I asked that question to myself when I arrived in Melbourne, earlier this morning. I felt strange. This is my first time being away from Indonesia without knowing when to return. So that was how it felt to fly with a one-way ticket. Exciting and scary at the same time. Scary? Yes, scary. “Leaving everything behind” sounded easy at the beginning; but no, now it feels so hard. I just realized, I gave up my job, family, and friends for nothing here.
How if I don’t get any job? Should I return to my mom’s house? My friends will hang out with their other friends; how if they forget me? How if no one wants to be friends with me here? How if… how if?
My world turns upside down after that six-hour flight. It felt so silent. No one speaks my language. No one speaks to me. I have to do everything on my own now. The streets are full of strangers. I know it’s going to be difficult. Why did I take this trip? Why am I being such an ass by challenging myself with this kind of shit? After I stopped calling Indonesia as my home, I’m technically homeless now. So this is the feeling of not having a place called home. And I can’t afford any studio apartment in this city.
I decided to stay at a backpacker hostel, way cheaper than apartment. I didn’t really read the accommodation description when I booked it. I just picked the cheapest I could get: St. Kilda Beach House for AU$24/night. So when Kim, the friendly receptionist, told me what I’d get in this hostel, I was kinda shocked.

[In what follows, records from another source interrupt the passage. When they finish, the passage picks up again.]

/-! modLgr -/

@[simp] theorem modLgr_part (f : Ledger → Ledger) (s : State) : (modLgr f s).part = s.part := rfl
@[simp] theorem modLgr_pending (f : Ledger → Ledger) (s : State) : (modLgr f s).pending = s.pending := rfl
@[simp] theorem modLgr_regs (f : Ledger → Ledger) (s : State) : (modLgr f s).regs = s.regs := rfl
@[simp] theorem modLgr_free (f : Ledger → Ledger) (s : State) : (modLgr f s).free = s.free := rfl
@[simp] theorem modLgr_time (f : Ledger → Ledger) (s : State) : (modLgr f s).time = s.time := rfl
@[simp] theorem modLgr_teller (f : Ledger → Ledger) (s : State) : (modLgr f s).teller = s.teller := rfl
@[simp] theorem modLgr_power (f : Ledger → Ledger) (s : State) : (modLgr f s).power = s.power := rfl
@[simp] theorem modLgr_alm (f : Ledger → Ledger) (s : State) : (modLgr f s).alm = s.alm := rfl
@[simp] theorem modLgr_fifos (f : Ledger → Ledger) (s : State) : (modLgr f s).fifos = s.fifos := rfl
@[simp] theorem modLgr_protect (f : Ledger → Ledger) (s : State) : (modLgr f s).protect = s.protect := rfl
@[simp] theorem modLgr_vin (f : Ledger → Ledger) (s : State) : (modLgr f s).vin = s.vin := rfl
@[simp] theorem modLgr_record (f : Ledger → Ledger) (s : State) : (modLgr f s).record = s.record := rfl
@[simp] theorem modLgr_cfgA (f : Ledger → Ledger) (s : State) : (modLgr f s).cfgA = s.cfgA := rfl
@[simp] theorem modLgr_cfgB (f : Ledger → Ledger) (s : State) : (modLgr f s).cfgB = s.cfgB := rfl
@[simp] theorem modLgr_cmp (f : Ledger → Ledger) (s : State) : (modLgr f s).cmp = s.cmp := rfl
@[simp] theorem modLgr_ras (f : Ledger → Ledger) (s : State) : (modLgr f s).ras = s.ras := rfl
@[simp] theorem modLgr_fxm (f : Ledger → Ledger) (s : State) : (modLgr f s).fxm = s.fxm := rfl
@[simp] theorem modLgr_pho (f : Ledger → Ledger) (s : State) : (modLgr f s).pho = s.pho := rfl
@[simp] theorem modLgr_pool (f : Ledger → Ledger) (s : State) : (modLgr f s).pool = s.pool := rfl
@[simp] theorem modLgr_lanes (f : Ledger → Ledger) (s : State) : (modLgr f s).lanes = s.lanes := rfl
@[simp] theorem modLgr_lamps (f : Ledger → Ledger) (s : State) : (modLgr f s).lamps = s.lamps := rfl
@[simp] theorem modLgr_mac (f : Ledger → Ledger) (s : State) : (modLgr f s).mac = s.mac := rfl
@[simp] theorem modLgr_pkt (f : Ledger → Ledger) (s : State) : (modLgr f s).pkt = s.pkt := rfl
@[simp] theorem modLgr_dmx (f : Ledger → Ledger) (s : State) : (modLgr f s).dmx = s.dmx := rfl
@[simp] theorem modLgr_rad (f : Ledger → Ledger) (s : State) : (modLgr f s).rad = s.rad := rfl
@[simp] theorem modLgr_esc (f : Ledger → Ledger) (s : State) : (modLgr f s).esc = s.esc := rfl
@[simp] theorem modLgr_map (f : Ledger → Ledger) (s : State) : (modLgr f s).map = s.map := rfl
@[simp] theorem modLgr_cal (f : Ledger → Ledger) (s : State) : (modLgr f s).cal = s.cal := rfl
@[simp] theorem modLgr_vlt (f : Ledger → Ledger) (s : State) : (modLgr f s).vlt = s.vlt := rfl

/-! modCal -/

@[simp] theorem modCal_part (f : Cal → Cal) (s : State) : (modCal f s).part = s.part := rfl
@[simp] theorem modCal_pending (f : Cal → Cal) (s : State) : (modCal f s).pending = s.pending := rfl
@[simp] theorem modCal_regs (f : Cal → Cal) (s : State) : (modCal f s).regs = s.regs := rfl
@[simp] theorem modCal_free (f : Cal → Cal) (s : State) : (modCal f s).free = s.free := rfl
@[simp] theorem modCal_time (f : Cal → Cal) (s : State) : (modCal f s).time = s.time := rfl
@[simp] theorem modCal_teller (f : Cal → Cal) (s : State) : (modCal f s).teller = s.teller := rfl
@[simp] theorem modCal_power (f : Cal → Cal) (s : State) : (modCal f s).power = s.power := rfl
@[simp] theorem modCal_alm (f : Cal → Cal) (s : State) : (modCal f s).alm = s.alm := rfl
@[simp] theorem modCal_fifos (f : Cal → Cal) (s : State) : (modCal f s).fifos = s.fifos := rfl
@[simp] theorem modCal_protect (f : Cal → Cal) (s : State) : (modCal f s).protect = s.protect := rfl
@[simp] theorem modCal_vin (f : Cal → Cal) (s : State) : (modCal f s).vin = s.vin := rfl
@[simp] theorem modCal_record (f : Cal → Cal) (s : State) : (modCal f s).record = s.record := rfl
@[simp] theorem modCal_cfgA (f : Cal → Cal) (s : State) : (modCal f s).cfgA = s.cfgA := rfl
@[simp] theorem modCal_cfgB (f : Cal → Cal) (s : State) : (modCal f s).cfgB = s.cfgB := rfl
@[simp] theorem modCal_cmp (f : Cal → Cal) (s : State) : (modCal f s).cmp = s.cmp := rfl
@[simp] theorem modCal_ras (f : Cal → Cal) (s : State) : (modCal f s).ras = s.ras := rfl
@[simp] theorem modCal_fxm (f : Cal → Cal) (s : State) : (modCal f s).fxm = s.fxm := rfl
@[simp] theorem modCal_pho (f : Cal → Cal) (s : State) : (modCal f s).pho = s.pho := rfl
@[simp] theorem modCal_pool (f : Cal → Cal) (s : State) : (modCal f s).pool = s.pool := rfl
@[simp] theorem modCal_lanes (f : Cal → Cal) (s : State) : (modCal f s).lanes = s.lanes := rfl
@[simp] theorem modCal_lamps (f : Cal → Cal) (s : State) : (modCal f s).lamps = s.lamps := rfl
@[simp] theorem modCal_mac (f : Cal → Cal) (s : State) : (modCal f s).mac = s.mac := rfl
@[simp] theorem modCal_pkt (f : Cal → Cal) (s : State) : (modCal f s).pkt = s.pkt := rfl
@[simp] theorem modCal_dmx (f : Cal → Cal) (s : State) : (modCal f s).dmx = s.dmx := rfl
@[simp] theorem modCal_rad (f : Cal → Cal) (s : State) : (modCal f s).rad = s.rad := rfl
@[simp] theorem modCal_esc (f : Cal → Cal) (s : State) : (modCal f s).esc = s.esc := rfl
@[simp] theorem modCal_map (f : Cal → Cal) (s : State) : (modCal f s).map = s.map := rfl
@[simp] theorem modCal_vlt (f : Cal → Cal) (s : State) : (modCal f s).vlt = s.vlt := rfl
@[simp] theorem modCal_lgr (f : Cal → Cal) (s : State) : (modCal f s).lgr = s.lgr := rfl

/-! modEntry -/

@[simp] theorem modEntry_part (item : Nat) (index : Nat) (f : CalEntry → CalEntry) (s : State) : (modEntry item index f s).part = s.part := rfl
@[simp] theorem modEntry_pending (item : Nat) (index : Nat) (f : CalEntry → CalEntry) (s : State) : (modEntry item index f s).pending = s.pending := rfl
@[simp] theorem modEntry_regs (item : Nat) (index : Nat) (f : CalEntry → CalEntry) (s : State) : (modEntry item index f s).regs = s.regs := rfl
@[simp] theorem modEntry_free (item : Nat) (index : Nat) (f : CalEntry → CalEntry) (s : State) : (modEntry item index f s).free = s.free := rfl
@[simp] theorem modEntry_time (item : Nat) (index : Nat) (f : CalEntry → CalEntry) (s : State) : (modEntry item index f s).time = s.time := rfl
@[simp] theorem modEntry_teller (item : Nat) (index : Nat) (f : CalEntry → CalEntry) (s : State) : (modEntry item index f s).teller = s.teller := rfl
@[simp] theorem modEntry_power (item : Nat) (index : Nat) (f : CalEntry → CalEntry) (s : State) : (modEntry item index f s).power = s.power := rfl
@[simp] theorem modEntry_alm (item : Nat) (index : Nat) (f : CalEntry → CalEntry) (s : State) : (modEntry item index f s).alm = s.alm := rfl
@[simp] theorem modEntry_fifos (item : Nat) (index : Nat) (f : CalEntry → CalEntry) (s : State) : (modEntry item index f s).fifos = s.fifos := rfl
@[simp] theorem modEntry_protect (item : Nat) (index : Nat) (f : CalEntry → CalEntry) (s : State) : (modEntry item index f s).protect = s.protect := rfl
@[simp] theorem modEntry_vin (item : Nat) (index : Nat) (f : CalEntry → CalEntry) (s : State) : (modEntry item index f s).vin = s.vin := rfl
@[simp] theorem modEntry_record (item : Nat) (index : Nat) (f : CalEntry → CalEntry) (s : State) : (modEntry item index f s).record = s.record := rfl
@[simp] theorem modEntry_cfgA (item : Nat) (index : Nat) (f : CalEntry → CalEntry) (s : State) : (modEntry item index f s).cfgA = s.cfgA := rfl
@[simp] theorem modEntry_cfgB (item : Nat) (index : Nat) (f : CalEntry → CalEntry) (s : State) : (modEntry item index f s).cfgB = s.cfgB := rfl
@[simp] theorem modEntry_cmp (item : Nat) (index : Nat) (f : CalEntry → CalEntry) (s : State) : (modEntry item index f s).cmp = s.cmp := rfl
@[simp] theorem modEntry_ras (item : Nat) (index : Nat) (f : CalEntry → CalEntry) (s : State) : (modEntry item index f s).ras = s.ras := rfl
@[simp] theorem modEntry_fxm (item : Nat) (index : Nat) (f : CalEntry → CalEntry) (s : State) : (modEntry item index f s).fxm = s.fxm := rfl
@[simp] theorem modEntry_pho (item : Nat) (index : Nat) (f : CalEntry → CalEntry) (s : State) : (modEntry item index f s).pho = s.pho := rfl
@[simp] theorem modEntry_pool (item : Nat) (index : Nat) (f : CalEntry → CalEntry) (s : State) : (modEntry item index f s).pool = s.pool := rfl
@[simp] theorem modEntry_lanes (item : Nat) (index : Nat) (f : CalEntry → CalEntry) (s : State) : (modEntry item index f s).lanes = s.lanes := rfl
@[simp] theorem modEntry_lamps (item : Nat) (index : Nat) (f : CalEntry → CalEntry) (s : State) : (modEntry item index f s).lamps = s.lamps := rfl
@[simp] theorem modEntry_mac (item : Nat) (index : Nat) (f : CalEntry → CalEntry) (s : State) : (modEntry item index f s).mac = s.mac := rfl
@[simp] theorem modEntry_pkt (item : Nat) (index : Nat) (f : CalEntry → CalEntry) (s : State) : (modEntry item index f s).pkt = s.pkt := rfl
@[simp] theorem modEntry_dmx (item : Nat) (index : Nat) (f : CalEntry → CalEntry) (s : State) : (modEntry item index f s).dmx = s.dmx := rfl
@[simp] theorem modEntry_rad (item : Nat) (index : Nat) (f : CalEntry → CalEntry) (s : State) : (modEntry item index f s).rad = s.rad := rfl
@[simp] theorem modEntry_esc (item : Nat) (index : Nat) (f : CalEntry → CalEntry) (s : State) : (modEntry item index f s).esc = s.esc := rfl
@[simp] theorem modEntry_map (item : Nat) (index : Nat) (f : CalEntry → CalEntry) (s : State) : (modEntry item index f s).map = s.map := rfl
@[simp] theorem modEntry_vlt (item : Nat) (index : Nat) (f : CalEntry → CalEntry) (s : State) : (modEntry item index f s).vlt = s.vlt := rfl
@[simp] theorem modEntry_lgr (item : Nat) (index : Nat) (f : CalEntry → CalEntry) (s : State) : (modEntry item index f s).lgr = s.lgr := rfl

/-! modTeller -/

@[simp] theorem modTeller_part (f : Teller → Teller) (s : State) : (modTeller f s).part = s.part := rfl
@[simp] theorem modTeller_pending (f : Teller → Teller) (s : State) : (modTeller f s).pending = s.pending := rfl
@[simp] theorem modTeller_regs (f : Teller → Teller) (s : State) : (modTeller f s).regs = s.regs := rfl
@[simp] theorem modTeller_free (f : Teller → Teller) (s : State) : (modTeller f s).free = s.free := rfl
@[simp] theorem modTeller_time (f : Teller → Teller) (s : State) : (modTeller f s).time = s.time := rfl
@[simp] theorem modTeller_power (f : Teller → Teller) (s : State) : (modTeller f s).power = s.power := rfl
@[simp] theorem modTeller_alm (f : Teller → Teller) (s : State) : (modTeller f s).alm = s.alm := rfl
@[simp] theorem modTeller_fifos (f : Teller → Teller) (s : State) : (modTeller f s).fifos = s.fifos := rfl
@[simp] theorem modTeller_protect (f : Teller → Teller) (s : State) : (modTeller f s).protect = s.protect := rfl
@[simp] theorem modTeller_vin (f : Teller → Teller) (s : State) : (modTeller f s).vin = s.vin := rfl
@[simp] theorem modTeller_record (f : Teller → Teller) (s : State) : (modTeller f s).record = s.record := rfl
@[simp] theorem modTeller_cfgA (f : Teller → Teller) (s : State) : (modTeller f s).cfgA = s.cfgA := rfl
@[simp] theorem modTeller_cfgB (f : Teller → Teller) (s : State) : (modTeller f s).cfgB = s.cfgB := rfl
@[simp] theorem modTeller_cmp (f : Teller → Teller) (s : State) : (modTeller f s).cmp = s.cmp := rfl
@[simp] theorem modTeller_ras (f : Teller → Teller) (s : State) : (modTeller f s).ras = s.ras := rfl
@[simp] theorem modTeller_fxm (f : Teller → Teller) (s : State) : (modTeller f s).fxm = s.fxm := rfl
@[simp] theorem modTeller_pho (f : Teller → Teller) (s : State) : (modTeller f s).pho = s.pho := rfl
@[simp] theorem modTeller_pool (f : Teller → Teller) (s : State) : (modTeller f s).pool = s.pool := rfl
@[simp] theorem modTeller_lanes (f : Teller → Teller) (s : State) : (modTeller f s).lanes = s.lanes := rfl
@[simp] theorem modTeller_lamps (f : Teller → Teller) (s : State) : (modTeller f s).lamps = s.lamps := rfl
@[simp] theorem modTeller_mac (f : Teller → Teller) (s : State) : (modTeller f s).mac = s.mac := rfl
@[simp] theorem modTeller_pkt (f : Teller → Teller) (s : State) : (modTeller f s).pkt = s.pkt := rfl
@[simp] theorem modTeller_dmx (f : Teller → Teller) (s : State) : (modTeller f s).dmx = s.dmx := rfl
@[simp] theorem modTeller_rad (f : Teller → Teller) (s : State) : (modTeller f s).rad = s.rad := rfl
@[simp] theorem modTeller_esc (f : Teller → Teller) (s : State) : (modTeller f s).esc = s.esc := rfl
@[simp] theorem modTeller_map (f : Teller → Teller) (s : State) : (modTeller f s).map = s.map := rfl
@[simp] theorem modTeller_cal (f : Teller → Teller) (s : State) : (modTeller f s).cal = s.cal := rfl
@[simp] theorem modTeller_vlt (f : Teller → Teller) (s : State) : (modTeller f s).vlt = s.vlt := rfl
@[simp] theorem modTeller_lgr (f : Teller → Teller) (s : State) : (modTeller f s).lgr = s.lgr := rfl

I have a huge kitchen where I can storage my foods and cook there, free breakfast, free pancakes on Wednesdays, free luggage storage, WiFi (of course), and discount at its public bar. The bar is awesome! I can get $5 pizza every Monday-Wednesday, trivia games on Mondays, free comedy night on Tuesdays, poker night on Wednesdays, aannndddd… party on Fridays with $5 wine, $15 jug, and free BBQ!
The bartender, Emily, is such a cool girl. She’s Canadian. Bubbly and friendly; and she holds the same work visa like mine. I had a brief chat with her while enjoying my lasagna and beer this afternoon; about how she found the job and some employment advises for me. How this hostel treated me made me feel way better. There’s a hope I can call this place my home, be friends with people like Kim, Emily, and fellow backpackers.
Anyway I share my room with three girls: one from England, two from Germany. The English one, Charlotte, also holds the same visa like mine and Emily’s. We haven’t talked much, but maybe tomorrow I’ll ask her about how she got the job, the salary, and everything I need to know. She looks nice, but very tired. That’s why I didn’t want to bother her with my questions.
And oh, tomorrow I’m gonna have my very first job interview! A Sri Lankan F&B business needs a waiter, and I applied. The owner contacted me via WhatsApp and asked if I could come to her office. If I get the job, maybe I will feel less insecure, more confident. Yeah, I know it’s just a matter of time. I have to adjust so many things, and that takes time.
One of the adjustments I have to make is the weather. Today I learned a very important lesson, that I can experience FOUR different seasons in ONE same day! This morning when waiting for my airport shuttle, I definitely could feel the summer heat. I was a lil bit sweaty. After having a chat with Emily, I walked down to the beach in my thin T-shirt and shorts, confidently. But oh, it was a bit windy and cold.
After spending 10 minutes at the beach, my hands froze! It got colder and colder, I finally gave up and walked back to my hostel… while hugging myself. I’ve been spending the last 4 hours under my thick blanket, writing this blog post. I even cancelled my laser tag appointment with some people from Melbourne’s CouchSurfing Community, because the forecast said tonight’s gonna be showery and the temperature may even drop to 11 degrees. Crazy!
Thank God I bring my autumn jacket and winter coat, so tomorrow I’ll be ready to face its bitchy weather. Wish me luck!